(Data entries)
/-- Claim the next slot a part needs (12 R286): A, then B; MX.TRN takes a FULL slot only (R291). -/
def State.mxClaim (s : State) (n : Nat) (c : MxCmd) (p : MxPart) : Option State :=
  let i := if p.aSlot.isNone then c.ah else c.bh
  match s.mxRing (s.hartAt n).ctx p i with
  | none =>
    let s := s.modPart n c.stamp p.p p.q fun x => { x with done := true }
    some (if c.dead then s else s.mxFault n c.stamp { cause := 0x22, val := 0, info := w64 0x4500 })
  | some (h, key) =>
    let full := match h.ring key with | some r => (r.slot r.head).st == .full | none => false
    if c.kind = .trn ∧ !full then none
    else (s.claim (p.name i) key).map fun t => t.1.modPart n c.stamp p.p p.q fun x => if p.aSlot.isNone then { x with aSlot := some t.2 } else { x with bSlot := some t.2 }

/-- The faults that a part finds at dispatch (12 R284, R290, R291, R293). -/
def State.mxDispatchFault (s : State) (n : Nat) (c : MxCmd) (p : MxPart) : Option Async :=
  let ctx := (s.hartAt n).ctx
  let slotsz (i : Nat) : Nat := match s.mxRing ctx p i with | some (h, _) => h.slotsz | none => 0
  let tray := trayOf p.core
  let shape : Option Async := some { cause := 0x25, val := c.dest, info := mxInfo 2 true false 0 0 tray }
  let prog (r : Nat) : Option Async := some { cause := 0x27, val := c.dest, info := mxInfo r true false 0 0 tray }
  if c.wantsA && decide (slotsz c.ah < opSize c.afmt (c.shapeA p.p)) then shape
  else if c.wantsB && decide (slotsz c.bh < opSize c.bfmt (c.shapeB p.q)) then shape
  else if c.kind == .trn && c.dh != 0x3FF && decide (slotsz c.dh < c.boxLen) then shape
  else if c.kind == .mma && c.up != 0 then
    match tget? (s.tray tray).uprog c.up with
    | none => prog 0
    | some im =>
      let ok := if upInt im then mxGroup c.afmt == 1 && mxGroup c.bfmt == 1
        else (mxGroup c.afmt == 2 || mxGroup c.afmt == 3) && !blocked c.afmt && !blocked c.bfmt
      if !ok then prog 2 else if c.tok && upCond im == 0 then prog 3 else none
  else none

/-- The dispatch of a command completes (12 R286, R290, R291, R293; 14 R355): each part reads the microprogram of its Tray's unit,
MX.UPROG's image is stored, a transpose takes DH's TAIL slot and makes its entries. None while that slot is not FREE. -/
def State.mxLeave (s : State) (n : Nat) (c : MxCmd) : Option State :=
  let tray := trayOf n
  match c.kind with
  | .uprog => some ((s.modTray tray fun t => { t with uprog := tset t.uprog c.up c.image }).modMx n c.stamp fun c =>
      { c with stage := .dispatched, parts := c.parts.map fun p => { p with done := true } })
  | .mma =>
    let inj := (s.hartAt n).mx.inj
    let parts := c.parts.map fun p => { p with image := (tget? (s.tray (trayOf p.core)).uprog c.up).getD 0 }
    some ((s.modMx n c.stamp fun c => { c with stage := .dispatched, parts := parts, inj := inj }).modHart n fun h => { h with mx := { h.mx with inj := none } })
  | .scale => some (s.modMx n c.stamp fun c => { c with stage := .dispatched })
  | .trn =>
    if c.dh = 0x3FF then some (s.modMx n c.stamp fun c => { c with stage := .dispatched })
    else
      match s.mxRing (s.hartAt n).ctx { p := 0, q := 0, core := n } c.dh with
      | none => some (s.mxFault n c.stamp { cause := 0x22, val := 0, info := w64 0x4500 })
      | some (h, key) =>
        match h.ring key with
        | none => none
        | some r =>
          let hh := dieOf n
          let x : Seg := s.nearForm (hh, h.range key (r.tail * h.slotsz) c.boxLen)
          if (r.slot r.tail).st != .free || !(s.entriesFree [x] [x]) then none
          else
            let o := mxOwner n c.seq
            let va := apertureVa hh (h.off key (r.tail * h.slotsz))
            let s := s.captureBox n c.pass (segPages [x])
            let (s, ref) := s.fillSlot (hh * 1024 + c.dh) key o va
            let (m, sh) := c.partMode 0 0
            let s := s.modSlotAt ref fun y => { y with mode := m }
            let (s, l) := s.addLock o 1 x
            let (s, d) := s.addLand o m sh x
            some (s.modMx n c.stamp fun c => { c with stage := .dispatched, dstSlot := some ref, locks := c.locks ++ [l], lands := c.lands ++ [d] })
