/-- A hart goes back to its snapshot (16 R391): what the hardware holds outside the record goes on. -/
def Hart.rollTo (h o : Hart) (core : Nat) (live : Nat → Bool) : Hart :=
  { o with
    id := { o.id with physcore := BitVec.ofNat 13 core }, clock := h.clock, cyc := h.cyc, posted := h.posted, sb := [], cpq := [], asy := []
    mx := { o.mx with queue := [] }, lines := [], utlb := [], waiting := false, safeWait := false, asked := none, migrateTo := h.migrateTo
    streams := o.streams.filter fun b => live b.2.opn
    place := if o.place = .stopped then .placed else o.place }

/-- The hart of LCORE l goes back to its snapshot, on its core (16 R391). -/
def State.rollMember (s : State) (all : Tbl Hart) (gang ctx core l : Nat) : State :=
  match tget? all l with
  | none => s
  | some o =>
    let h := (s.recordOf core).rollTo o core fun k => (tget? s.m.ops k).isSome
    let s := s.putMember all gang ctx core l h
    s.modHart core fun x => if x.place = .stopped then { x with place := .placed } else x

/-- ROLLBACK_RESTORE (16 R391): the gang's harts have stopped; the log and the current snapshots are written back, or an error in the
undo area poisons the gang. A stop requested meanwhile begins then. -/
def State.rollbackRestore (s : State) (n : Nat) : Option State :=
  match s.gang? n with
  | none => none
  | some g =>
    match g.roll with
    | none => none
    | some r =>
      if g.st != .rolling then none
      else
        let s := s.discard n g
        match s.undoBad g r with
        | some pa =>
          let hearths := (List.range (g.size / 8)).map fun k => dieOf (g.cores.getD (8 * k) 0)
          let s := (s.gangVacate g).modGang n fun g => { g with cores := [], hearths := hearths }
          some (s.poisonGang n g (w64 pa) 0)
        | none =>
          let old := s.gangBars g
          let snaps := r.cur.map fun e => (e.1, s.snapHart g r e.1 e.2)
          let s := s.undoAll (s.undoLog g r)
          let s := g.cores.zipIdx.foldl (fun s e => s.rollMember snaps n g.ctx e.1 e.2) s
          let s := r.curTrays.foldl (fun s e => s.modTray (trayOf (g.cores.getD (8 * e.1) 0)) fun t => t.loadTables e.2) s
          let s := s.onMod fun m => { m with bars := r.curBars.foldl (fun t b => tset t b.1 b.2) (old.foldl tdel m.bars) }
          let s := s.putUndo (g.retryPa r) (splitBytes 8 (r.retry + 1))
          some ((s.retargetCores g.cores).modGang n fun g => { g with
            st := if g.stopLater then .stopping else .running, stopLater := false, trayBars := r.curTrayBars
            roll := g.roll.map fun r => { r with retry := r.retry + 1, next := [] } })

/-- ROLLBACK_RESTORE. -/
def execRollbackRestore (n : Nat) (s : State) : Out := eventOf (decide (n < 4096)) (s.rollbackRestore n) s

end Sys2Proof.Machine
end

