/-- A read that waits at its channel for no hart and no engine may go: its bank is under no refresh, and it is the first there. -/
def State.othersGo (s : State) (ch : Nat) : Option Nat :=
  ((s.chan ch).others.find? fun e => !s.bankHeld .other (64 * e.1) && !s.outrun .other (64 * e.1)).map (·.1)

/-- L2_ACCESS. -/
def execL2Access (ch l n : Nat) (write far : Bool) (s : State) : Out :=
  eventOf (decide (ch < 256) && decide (l + n ≤ 0x60000000)) (s.l2Event ch l n write far) s

/-- SECTOR_FILL (03 R75, R76): a pending read's data leave the controller; the sector of its line becomes valid, and poisoned where the
fill carries an uncorrectable error. The data of a read past the L2 stand ready for its reader. -/
def State.sectorFill (s : State) (ch l : Nat) (poisoned : Bool) : Option State :=
  let k := hbmKey ch l
  if !((s.chan ch).reads.contains (k / 64) || s.othersGo ch == some (k / 64)) then none
  else
    let sec := l / 64 % 4
    let s := s.modChan ch fun c => { c with reads := sdel c.reads (k / 64), others := c.others.filter (·.1 != k / 64) }
    let s := if poisoned then s.onMod fun m => { m with poisonS := sadd m.poisonS (k / 64) } else s
    match tget? s.m.l2 (lineKey k) with
    | none => some (s.modChan ch fun c => { c with served := sadd c.served (k / 64) })
    | some ln =>
      if ln.v.getLsbD sec then some s
      else
        let ue := s.m.poisonS.contains (k / 64)
        let s := if ue then s.logFill k else s
        some (s.onMod fun m => { m with l2 := tset m.l2 (lineKey k) { ln with
          v := ln.v ||| BitVec.ofNat 4 (2 ^ sec), poison := if ue then ln.poison ||| BitVec.ofNat 4 (2 ^ sec) else ln.poison } })

/-- SECTOR_FILL. -/
def execSectorFill (ch l : Nat) (poisoned : Bool) (s : State) : Out :=
  eventOf (decide (ch < 256) && decide (l < 0x60000000)) (s.sectorFill ch l poisoned) s

/-- What a controller does at a refresh slot (03 R82, R84); `waits` says that a read which has arrived waits at a bank. An all-bank refresh that the limit forces is in progress from its slot on;
OWED becomes 0 as it starts. -/
def Chan.slot (c : Chan) (waits : Bool) (stamp : Nat) : Chan :=
  let pending := !c.reads.isEmpty || waits
  if c.all || c.allWait then { c with p := (c.p + 1) % 16 }
  else if pending && c.owed == 7 then { c with allWait := true, allAt := stamp, forced := min (c.forced + 1) 255 }
  else if pending then { c with owed := c.owed + 1 }
  else if 0 < c.owed then { c with banks := [c.p, (c.p + 1) % 16].foldl sadd c.banks, p := (c.p + 2) % 16, owed := c.owed - 1 }
  else { c with banks := sadd c.banks c.p, p := (c.p + 1) % 16 }
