-- ==== Sys2Proof/Machine/Host.lean ====
section
/-! DEFINITION. The host, IxLink, boot and the loader (16 R386, R396; 17 R407; 18 R409 to R423): commands and their replies, links, reset
and loss of supply. -/

namespace Sys2Proof.Machine

/-! ## Commands (18 R411, R412) -/

/-- A SEQ as a frame holds it, in 4 bytes. -/
def frameNum (f : Frame) : Nat := f.seq % 2 ^ 32

/-- SEQ a is after SEQ b (log 41). -/
def seqAfter (a b : Nat) : Bool := let d := (a + 2 ^ 32 - b) % 2 ^ 32; decide (0 < d) && decide (d < 2 ^ 31)

/-- The answer to a frame. -/
def State.answer (s : State) (f : Frame) (typ status : Nat) (body : List Nat) : Msg :=
  { typ := typ, ctx := f.ctx, seq := frameNum f, event := false, status := status, body := body, stamp := s.nowNs }

/-- A reply to a frame, kept so that the same SEQ is answered again. -/
def State.reply (s : State) (f : Frame) (typ status : Nat) (body : List Nat) : State :=
  let msg := s.answer f typ status body
  (s.toHost msg).modCtx f.ctx fun c => { c with answered := c.answered.filter (fun e => seqAfter (frameNum f) e.1) ++ [(frameNum f, msg)] }

/-- A command's frame is one that the module takes (18 R410, R411): it comes over a port that is up, protected, of version 1, with
flags of no reply and no event and zeros where the header has them, and a body of at most 8192 bytes (log 41). -/
def State.frameOk (s : State) (f : Frame) : Bool :=
  !s.m.stopped && tget false s.m.host.ports f.port && f.secured && f.ver == 1 && f.flags == 0 && f.zero == 0 && decide (f.len ≤ 8192)

/-- The frame enters its context's history of 64 SEQ (18 R410): whether it is not the replica of one that came over the other port. Over
the same port again it is sent anew (log 41). -/
def State.frameSeen (s : State) (f : Frame) : State × Bool :=
  let old := (s.ctx f.ctx).seen
  let put (e : Nat × List Nat) : State := s.modCtx f.ctx fun c => { c with seen := old.map fun x => if x.1 = frameNum f then e else x }
  match old.find? (·.1 == frameNum f) with
  | some (q, ports) => if ports.contains f.port then (put (q, [f.port]), true) else (put (q, ports ++ [f.port]), false)
  | none => (s.modCtx f.ctx fun c => { c with seen := (old ++ [(frameNum f, [f.port])]).drop (old.length + 1 - 64) }, true)

/-- A command arrives: a replica is dropped; one already performed is answered again; one that an SEQ performed later has overtaken is
refused; in recovery only QUERY, LOAD and ATTEST are answered; and while a COPY of the context is under way, its other commands wait (18
R410, R412, R416; log 41). -/
def State.commandTry (s : State) (f : Frame) (typ : Nat) (run : State → Option State) : Option State :=
  if !s.frameOk f || s.m.host.copies.any (fun c => c.frame.ctx == f.ctx && frameNum c.frame != frameNum f) then none
  else
    match s.frameSeen f with
    | (s, false) => some s
    | (s, true) =>
      let done := (s.ctx f.ctx).answered
      match done.find? (·.1 == frameNum f) with
      | some (_, msg) => some (s.toHost { msg with stamp := s.nowNs })
      | none =>
        if s.m.host.recovery && typ != 4 && typ != 5 && typ != 6 then none
        else if done.any (fun e => seqAfter e.1 (frameNum f)) then some (s.toHost (s.answer f typ 0x07 []))
        else run s

/-- A command that is performed as it arrives. -/
def State.command (s : State) (f : Frame) (typ : Nat) (run : State → State) : Option State := s.commandTry f typ fun s => some (run s)

/-- A command's event: its context exists. -/
def commandOf (f : Frame) (typ : Nat) (run : State → State) (s : State) : Out := eventOf (decide (f.ctx < 16)) (s.command f typ run) s

/-- STATUS of a refusal: a cause and its REASON. -/
def refusal (cause reason : Nat) : Nat := cause + 0x100 * reason

/-- LAUNCH (18 R412): checked as R331 says. -/
def State.hostLaunch (s : State) (f : Frame) (lrec : BitVec 512) : State :=
  match s.checkLaunch (LRec.of lrec) none with
  | some code => s.reply f 1 (refusal 0 code) []
  | none => (s.submit { lrec := lrec, ctx := f.ctx, parent := none, host := true }).reply f 1 0 []

/-- CCP_LAUNCH. -/
def execCcpLaunch (f : Frame) (lrec : BitVec 512) (s : State) : Out := commandOf f 1 (·.hostLaunch f lrec) s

#### TRY IT
Exactly the lines above from the one with "p with done" to the one with "let va := apertureVa", both included, are to be quoted; leave the rest out.

#### TASK RESPONSE
      { c with stage := .dispatched, parts := c.parts.map fun p => { p with done := true } })
  | .mma =>
    let inj := (s.hartAt n).mx.inj
    let parts := c.parts.map fun p => { p with image := (tget? (s.tray (trayOf p.core)).uprog c.up).getD 0 }
    some ((s.modMx n c.stamp fun c => { c with stage := .dispatched, parts := parts, inj := inj }).modHart n fun h => { h with mx := { h.mx with inj := none } })
  | .scale => some (s.modMx n c.stamp fun c => { c with stage := .dispatched })
  | .trn =>
    if c.dh = 0x3FF then some (s.modMx n c.stamp fun c => { c with stage := .dispatched })
    else
      match s.mxRing (s.hartAt n).ctx { p := 0, q := 0, core := n } c.dh with
      | none => some (s.mxFault n c.stamp { cause := 0x22, val := 0, info := w64 0x4500 })
      | some (h, key) =>
        match h.ring key with
        | none => none
        | some r =>
          let hh := dieOf n
          let x : Seg := s.nearForm (hh, h.range key (r.tail * h.slotsz) c.boxLen)
          if (r.slot r.tail).st != .free || !(s.entriesFree [x] [x]) then none
          else
            let o := mxOwner n c.seq
            let va := apertureVa hh (h.off key (r.tail * h.slotsz))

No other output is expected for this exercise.